*** Given information ***
-- ==== Sys2Proof/Syntax.lean ====
section
/-!
DEFINITION. The commands.
-/
namespace Sys2Proof

/-- A fast-read form of the serial flash, named command-address-data lanes (R493). -/
inductive ReadForm where
  | f112
  | f122
  | f114
  | f144
  | f118
  | f188
  deriving DecidableEq, Repr

/-- What the SFDP read found in the flash's table (R493, R494): no signature; a table with no supported fast-read form; or the form chosen, with its opcode, dummy clocks and mode byte. A table also gives the address width, log2 of the page size and the polling it describes. -/
inductive SfdpResult where
  | absent
  | noForm (addr4 : Bool) (page : Nat) (poll : Word)
  | form (f : ReadForm) (op : Byte) (dummy : BitVec 5) (modeByte : Bool) (addr4 : Bool) (page : Nat) (poll : Word)
  deriving DecidableEq, Repr

/-- A reply as the decoder gives it: its bits from the first data bit to the last, whether they kept the coding rules, the reply power at the outputs of sets A and B in 2^-64 mW (R175), the measured subcarrier period in ps (R98), and the samples a berth keeps (R110). -/
structure Reply where
  bits : List Bool
  coded : Bool
  powerA : BitVec 64
  powerB : BitVec 64
  tpri : BitVec 32
  samples : List Word
  deriving DecidableEq, Repr

/-- One measurement of the mask analysis: the carrier and mask point it concerns and the ratio of the point's power to the carrier's, signed, in 0.01 dBc (R211). -/
structure MaskMeas where
  car : Fin 4
  point : Fin 8
  ratio : BitVec 32
  deriving DecidableEq, Repr

/-- An image word of a calibration result, with the path it concerns where it concerns one (R285, R287). -/
structure CalWord where
  path : Option Nat
  index : Nat
  value : Word
  deriving DecidableEq, Repr

/-- What a calibration compares between its two passes (R268): a gain or level in 0.01 dB, a phase in 0.01°, a frequency in 0.001 ppm. -/
inductive CalKind where
  | gain
  | phase
  | freq
  deriving DecidableEq, Repr

/-- The difference of one quantity between the passes, signed, with the path and grid point it concerns (0xFF: none). -/
structure CalDiff where
  kind : CalKind
  path : Nat
  point : Nat
  diff : BitVec 32
  deriving DecidableEq, Repr

/-- What the passes of a calibration procedure have measured (R268 … R283): the differences, a correction out of range, whether the tone at CAL_RF_IN was missing, the DPD drive peaks below full scale in 0.01 dB by path, the results as image words, and the offsets of ACLK and CAL_RF_IN in 0.001 ppm. -/
structure CalMeas where
  diffs : List CalDiff
  range : Option (Nat × Nat)
  noRef : Bool
  drive : List (Nat × Nat)
  words : List CalWord
  aclk : BitVec 32
  ref : Option (BitVec 32)
  deriving DecidableEq, Repr

/-- What a visit of the dredger finds in a row (R303): nothing, a corrected word, or an uncorrectable 64-bit word by its place in the row; `proc` is the procedure whose results a word of BANK_12–13 holds. -/
inductive RowFind where
  | clean
  | corrected
  | uncorrectable (word : Fin 16) (proc : Fin 7)
  deriving DecidableEq, Repr

/-- What the check bits of a word show as it is read (R301, R302). -/
inductive WordFind where
  | clean
  | corrected
  | uncorrectable
  deriving DecidableEq, Repr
*** End of Given information ***
### What is required
From the entries above, extract only the lines running from the one containing "value : Word" through the one containing "CAL_RF_IN in 0.001 ppm. -/", inclusive.

### Answer to the exercise
  value : Word
  deriving DecidableEq, Repr

/-- What a calibration compares between its two passes (R268): a gain or level in 0.01 dB, a phase in 0.01°, a frequency in 0.001 ppm. -/
inductive CalKind where
  | gain
  | phase
  | freq
  deriving DecidableEq, Repr

/-- The difference of one quantity between the passes, signed, with the path and grid point it concerns (0xFF: none). -/
structure CalDiff where
  kind : CalKind
  path : Nat
  point : Nat
  diff : BitVec 32
  deriving DecidableEq, Repr

/-- What the passes of a calibration procedure have measured (R268 … R283): the differences, a correction out of range, whether the tone at CAL_RF_IN was missing, the DPD drive peaks below full scale in 0.01 dB by path, the results as image words, and the offsets of ACLK and CAL_RF_IN in 0.001 ppm. -/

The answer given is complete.